FBI Retém "Milhares de Páginas" de Documentos de Epstein, Afirma AG Bondi

A Procuradora-Geral Pam Bondi acusou o Federal Bureau of Investigation (FBI) de reter “milhares de páginas” de documentos referentes à investigação do condenado traficante de sexo Jeffrey Epstein. Em uma carta dirigida ao recém-nomeado diretor do FBI, Kash Patel, Bondi exigiu a liberação imediata de todos os arquivos pertinentes.

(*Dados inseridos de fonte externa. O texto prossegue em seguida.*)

-- ==== Sys2Proof/Machine/Dispatch.lean ====
section
/-! DEFINITION. The meaning of every command: one arm for each constructor of `Instr`. -/

namespace Sys2Proof.Machine
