-- ==== Sys2Proof/Machine/Core.lean ====
section
/-! DEFINITION. The machine as the host runs it. -/

def Sys2Proof.core : Host.Core := { State := Sys2Proof.Machine.State, Fault := Sys2Proof.Machine.Fault, Refusal := Sys2Proof.Machine.Refusal, step := Sys2Proof.Machine.step, reset := Sys2Proof.Machine.State.reset }
end

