-- ==== Sys2Proof/Certificates/Slice0/Obligations.lean ====
section
/-! DEFINITION. The statements that are to be proved of the model. -/

open Sys2Proof Sys2Proof.Machine

/-! ### Host requests, decode and admission -/

/-- A request class of a host that its port serves and its quad takes completes by entering: it is counted, held as a transaction and decoded (R46, R105, R117). A CXL.mem request that the quad has withheld the general credits for enters its ingress store on the credit of a snoop that is out to the port (R103). SPEC completes by being counted as a request of its quad, and leaves everything else as it was: it is dropped without a response (R105). A CXL.mem message whose reserved bits, the tag's bits above 15, are not 0 is malformed: it is reported with 3016 and has no other effect than its answer (R105, R128). -/
def Obligations.HostRequestsEnter : Prop :=
  (∀ (s : State) (port hpa tag : Nat) (w : WriteData), s.awake → port < 128 → hpa < 2 ^ 64 → s.isFatal = false →
    (s.portServes port hpa false = true → tag < 65536 →
      (s.quadTakes (.quad (s.decodeQuad port hpa)) port .rdS false = true →
        exec (.rdS port hpa tag) s = .next (s.after (.rdS port hpa tag) (·.takeRequest port hpa tag .rdS ⟨0, 0, false⟩ false))) ∧
      (s.quadTakes (.quad (s.decodeQuad port hpa)) port .rdAny false = true →
        exec (.rdAny port hpa tag) s = .next (s.after (.rdAny port hpa tag) (·.takeRequest port hpa tag .rdAny ⟨0, 0, false⟩ false))) ∧
      (s.quadTakes (.quad (s.decodeQuad port hpa)) port .rdOwn false = true →
        exec (.rdOwn port hpa tag) s = .next (s.after (.rdOwn port hpa tag) (·.takeRequest port hpa tag .rdOwn ⟨0, 0, false⟩ false))) ∧
      (s.quadTakes (.quad (s.decodeQuad port hpa)) port .upg false = true →
        exec (.upg port hpa tag) s = .next (s.after (.upg port hpa tag) (·.takeRequest port hpa tag .upg ⟨0, 0, false⟩ false))) ∧
      (s.quadTakes (.quad (s.decodeQuad port hpa)) port .rdNc false = true →
        exec (.rdNc port hpa tag) s = .next (s.after (.rdNc port hpa tag) (·.takeRequest port hpa tag .rdNc ⟨0, 0, false⟩ false))) ∧
      (s.quadTakes (.quad (s.decodeQuad port hpa)) port .invNc false = true →
        exec (.invNc port hpa tag) s = .next (s.after (.invNc port hpa tag) (·.takeRequest port hpa tag .invNc ⟨0, 0, false⟩ false))) ∧
      (s.quadTakes (.quad (s.decodeQuad port hpa)) port .wrNc false = true →
        exec (.wrNc port hpa tag w) s = .next (s.after (.wrNc port hpa tag w) (·.takeRequest port hpa tag .wrNc w false))) ∧
      (s.quadTakes (.quad (s.decodeQuad port hpa)) port .wbI false = true →
        exec (.wbI port hpa tag w) s = .next (s.after (.wbI port hpa tag w) (·.takeRequest port hpa tag .wbI w false))) ∧
      (s.quadTakes (.quad (s.decodeQuad port hpa)) port .wbS false = true →
        exec (.wbS port hpa tag w) s = .next (s.after (.wbS port hpa tag w) (·.takeRequest port hpa tag .wbS w false))) ∧
      (s.quadTakes (.quad (s.decodeQuad port hpa)) port .wbE false = true →
        exec (.wbE port hpa tag w) s = .next (s.after (.wbE port hpa tag w) (·.takeRequest port hpa tag .wbE w false))) ∧
      (s.quadTakes (.quad (s.decodeQuad port hpa)) port .clnEvict false = true →
        exec (.clnEvict port hpa tag) s =
          .next (s.after (.clnEvict port hpa tag) (·.takeRequest port hpa tag .clnEvict ⟨0, 0, false⟩ false))) ∧
      (s.quadTakes (.quad (s.decodeQuad port hpa)) port .rdOwn false = false → s.ingressRoom (.quad (s.decodeQuad port hpa)) port = true →
        exec (.rdOwn port hpa tag) s = .next (s.after (.rdOwn port hpa tag) (·.holdIngress (.quad (s.decodeQuad port hpa)) port hpa tag .rdOwn)))) ∧
    (s.portServes port hpa true = true →
      (s.quadTakes (.quad (s.decodeQuad port hpa)) port .rdNc true = true →
        exec (.cxlIoMemoryRequest port hpa tag none) s =
          .next (s.after (.cxlIoMemoryRequest port hpa tag none) (·.takeRequest port hpa tag .rdNc ⟨0, 0, false⟩ true))) ∧
      (s.quadTakes (.quad (s.decodeQuad port hpa)) port .wrNc true = true →
        exec (.cxlIoMemoryRequest port hpa tag (some w)) s =
          .next (s.after (.cxlIoMemoryRequest port hpa tag (some w)) (·.takeRequest port hpa tag .wrNc w true))))) ∧
  (∀ (s : State) (port hpa tag : Nat), s.awake → port < 128 → hpa < 2 ^ 64 → s.isFatal = false → s.portServes port hpa false = true →
    (tag < 65536 → exec (.spec port hpa tag) s = .next (s.after (.spec port hpa tag) (·.count (1024 + 2 * s.decodeQuad port hpa)))) ∧
    (65536 ≤ tag →
      exec (.spec port hpa tag) s = .next (s.after (.spec port hpa tag) (·.violation 0x3016 s.position port 0)) ∧
      exec (.rdS port hpa tag) s = .next (s.after (.rdS port hpa tag) (·.malformedRequest port hpa tag .rdS)) ∧
      exec (.clnEvict port hpa tag) s = .next (s.after (.clnEvict port hpa tag) (·.malformedRequest port hpa tag .clnEvict))))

Pouco antes, o Departamento de Justiça divulgou um conjunto de documentos, batizado de “The Epstein Files: Phase 1”, para um grupo seleto de influenciadores conservadores – entre eles Chaya Raichik (do Libs of TikTok), Jack Posobiec, Liz Wheeler e Mike Cernovich – que saíram da Casa Branca portando pastas identificadas com o nome do projeto. Contudo, esses documentos estavam fortemente redigidos e continham majoritariamente informações já divulgadas. Em uma postagem na plataforma X, Cernovich afirmou que “recebemos a pasta ao meio-dia... AG Bondi queria liberar o que tinham, mas não era nada relevante”, acrescentando que o FBI “retenve as informações reais e AG Bondi ordenou que Kash Patel começasse a agir com rigor.”

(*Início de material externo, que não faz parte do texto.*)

-- ==== Sys2Proof/Laws/Exec.lean ====
section
/-! SUPPORT. Each command's meaning as the run of its effect: what a proof about a command starts from. -/

namespace Sys2Proof.Machine

theorem exec_rdS (port hpa tag : Nat) (s : State) : exec (.rdS port hpa tag) s =
  run (.rdS port hpa tag) s fun s => s.hostRequest port hpa tag .rdS ⟨0, 0, false⟩ false := rfl

theorem exec_rdAny (port hpa tag : Nat) (s : State) : exec (.rdAny port hpa tag) s =
  run (.rdAny port hpa tag) s fun s => s.hostRequest port hpa tag .rdAny ⟨0, 0, false⟩ false := rfl

theorem exec_rdOwn (port hpa tag : Nat) (s : State) : exec (.rdOwn port hpa tag) s =
  run (.rdOwn port hpa tag) s fun s => s.hostRequest port hpa tag .rdOwn ⟨0, 0, false⟩ false := rfl

theorem exec_upg (port hpa tag : Nat) (s : State) : exec (.upg port hpa tag) s =
  run (.upg port hpa tag) s fun s => s.hostRequest port hpa tag .upg ⟨0, 0, false⟩ false := rfl

theorem exec_rdNc (port hpa tag : Nat) (s : State) : exec (.rdNc port hpa tag) s =
  run (.rdNc port hpa tag) s fun s => s.hostRequest port hpa tag .rdNc ⟨0, 0, false⟩ false := rfl

theorem exec_invNc (port hpa tag : Nat) (s : State) : exec (.invNc port hpa tag) s =
  run (.invNc port hpa tag) s fun s => s.hostRequest port hpa tag .invNc ⟨0, 0, false⟩ false := rfl

theorem exec_wrNc (port hpa tag : Nat) (w : WriteData) (s : State) : exec (.wrNc port hpa tag w) s =
  run (.wrNc port hpa tag w) s fun s => s.hostRequest port hpa tag .wrNc w false := rfl

theorem exec_wbI (port hpa tag : Nat) (w : WriteData) (s : State) : exec (.wbI port hpa tag w) s =
  run (.wbI port hpa tag w) s fun s => s.hostRequest port hpa tag .wbI w false := rfl

theorem exec_wbS (port hpa tag : Nat) (w : WriteData) (s : State) : exec (.wbS port hpa tag w) s =
  run (.wbS port hpa tag w) s fun s => s.hostRequest port hpa tag .wbS w false := rfl

theorem exec_wbE (port hpa tag : Nat) (w : WriteData) (s : State) : exec (.wbE port hpa tag w) s =
  run (.wbE port hpa tag w) s fun s => s.hostRequest port hpa tag .wbE w false := rfl

theorem exec_clnEvict (port hpa tag : Nat) (s : State) : exec (.clnEvict port hpa tag) s =
  run (.clnEvict port hpa tag) s fun s => s.hostRequest port hpa tag .clnEvict ⟨0, 0, false⟩ false := rfl

theorem exec_spec (port hpa tag : Nat) (s : State) : exec (.spec port hpa tag) s =
  run (.spec port hpa tag) s fun s =>
    if s.isFatal || !s.portServes port hpa false then s
    else if 65536 ≤ tag then s.violation 0x3016 s.position port 0
    else s.count (1024 + 2 * s.decodeQuad port hpa) := rfl

theorem exec_cxlIoMemoryRequest (port hpa tag : Nat) (w : Option WriteData) (s : State) : exec (.cxlIoMemoryRequest port hpa tag w) s =
  run (.cxlIoMemoryRequest port hpa tag w) s fun s =>
    match w with
    | none => s.hostRequest port hpa tag .rdNc ⟨0, 0, false⟩ true
    | some w => s.hostRequest port hpa tag .wrNc w true := rfl

theorem exec_lookasideMissResult (unit : LookUnit) (s : State) : exec (.lookasideMissResult unit) s =
  run (.lookasideMissResult unit) s fun s => s.lookResult unit := rfl

theorem exec_admissionRequest (unit : LookUnit) (s : State) : exec (.admissionRequest unit) s =
  run (.admissionRequest unit) s fun s => s.admission unit := rfl

theorem exec_guaranteeMiss (txn : Nat) (s : State) : exec (.guaranteeMiss txn) s =
  run (.guaranteeMiss txn) s fun s => s.guaranteeMissed txn := rfl

theorem exec_fill (slice reg : Nat) (s : State) : exec (.fill slice reg) s =
  run (.fill slice reg) s fun s => s.fillRegister slice reg := rfl

theorem exec_missWaitServe (slice : Nat) (s : State) : exec (.missWaitServe slice) s =
  run (.missWaitServe slice) s fun s => s.serveMissWait slice := rfl

theorem exec_writeBufferWaitReadIssue (slice reg : Nat) (s : State) : exec (.writeBufferWaitReadIssue slice reg) s =
  run (.writeBufferWaitReadIssue slice reg) s fun s => s.issueWaited slice reg := rfl

theorem exec_crossBlockPrefetch (dpa region svc : Nat) (s : State) : exec (.crossBlockPrefetch dpa region svc) s =
  run (.crossBlockPrefetch dpa region svc) s fun s => s.crossPrefetch dpa region svc := rfl

theorem exec_writeBufferAdmit (slice : Nat) (s : State) : exec (.writeBufferAdmit slice) s =
  run (.writeBufferAdmit slice) s fun s => s.admitWrite slice := rfl

theorem exec_mergeWindowExpiry (slice dpa : Nat) (s : State) : exec (.mergeWindowExpiry slice dpa) s =
  run (.mergeWindowExpiry slice dpa) s fun s => s.expireMerge slice dpa := rfl

theorem exec_pendingPoolWriteIssue (slice dpa : Nat) (s : State) : exec (.pendingPoolWriteIssue slice dpa) s =
  run (.pendingPoolWriteIssue slice dpa) s fun s => s.sendNext slice dpa := rfl

theorem exec_poolWriteEncrypt (id : Nat) (s : State) : exec (.poolWriteEncrypt id) s =
  run (.poolWriteEncrypt id) s fun s => s.encryptWrite id := rfl

theorem exec_pageReencryptReadsDone (id : Nat) (answers : List PoolAnswer) (s : State) : exec (.pageReencryptReadsDone id answers) s =
  run (.pageReencryptReadsDone id answers) s fun s => s.pageDone id answers := rfl

theorem exec_poolWriteCompletion (id : Nat) (ok : Bool) (s : State) : exec (.poolWriteCompletion id ok) s =
  run (.poolWriteCompletion id ok) s fun s => s.writeCompleted id ok := rfl

theorem exec_poolReadResponse (id : Nat) (answer : PoolAnswer) (s : State) : exec (.poolReadResponse id answer) s =
  run (.poolReadResponse id answer) s fun s => s.readResponse id answer := rfl

theorem exec_poolTimeoutExpiry (id : Nat) (s : State) : exec (.poolTimeoutExpiry id) s =
  run (.poolTimeoutExpiry id) s fun s => s.poolTimeout id := rfl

Na carta, Bondi alegou que, apesar das garantias dos predecessores do FBI de que sua agência havia recebido o conjunto completo dos arquivos relacionados a Epstein, uma dica interna revelou a existência de documentos adicionais não divulgados. O primeiro lote, que somava aproximadamente 200 páginas contendo registros de voo, informações de contato e identidades das vítimas, foi considerado, segundo Bondi, suficiente para “deixar você enojado.”

“Até às 8h de amanhã, 28 de fevereiro, o FBI deverá entregar os arquivos completos – incluindo registros, documentos, áudios, vídeos e todo o material relacionado a Jeffrey Epstein e seus clientes, independentemente de como tais informações foram obtidas”, escreveu Bondi em sua carta a Patel, deixando claro que não haveria restrições de acesso.

A liberação parcial dos documentos gerou críticas da representante Anna Paulina Luna (R-Fla.), que lidera a nova força-tarefa de desclassificação de documentos do ex-presidente. “Isso não é o que nós ou o povo americano pedimos. Quero a informação completa, e não a divulgação de dados já antigos para a imprensa”, declarou Luna em uma postagem enfática na plataforma X.

Logo após tomar posse, o presidente Donald Trump assinou uma ordem executiva determinando a divulgação dos arquivos de Epstein, juntamente com documentos classificados relacionados aos assassinatos dos presidentes John F. Kennedy, Robert F. Kennedy e de Martin Luther King Jr. O caso de Epstein atrai atenção por sua extensa rede de associados de alto perfil – incluindo o ex-presidente Bill Clinton, o Príncipe Andrew, o bilionário cofundador da Microsoft Bill Gates e diversas celebridades e empresários. Embora Trump afirme ter conhecido pessoalmente Epstein, ele nega ter visitado sua ilha privada, ressaltando que cortou relações com ele nos anos 1990, muito antes de sua primeira prisão em 2006.

Preocupado com a possível destruição desses documentos sensíveis, o representante Andy Ogles (R-Tenn.) propôs a criação da Preventing Epstein Documentation Obliteration Act (PEDO Act), visando preservar todos os registros não públicos relacionados a Epstein, após relatos de que alguns agentes do FBI estariam tentando destruir informações críticas.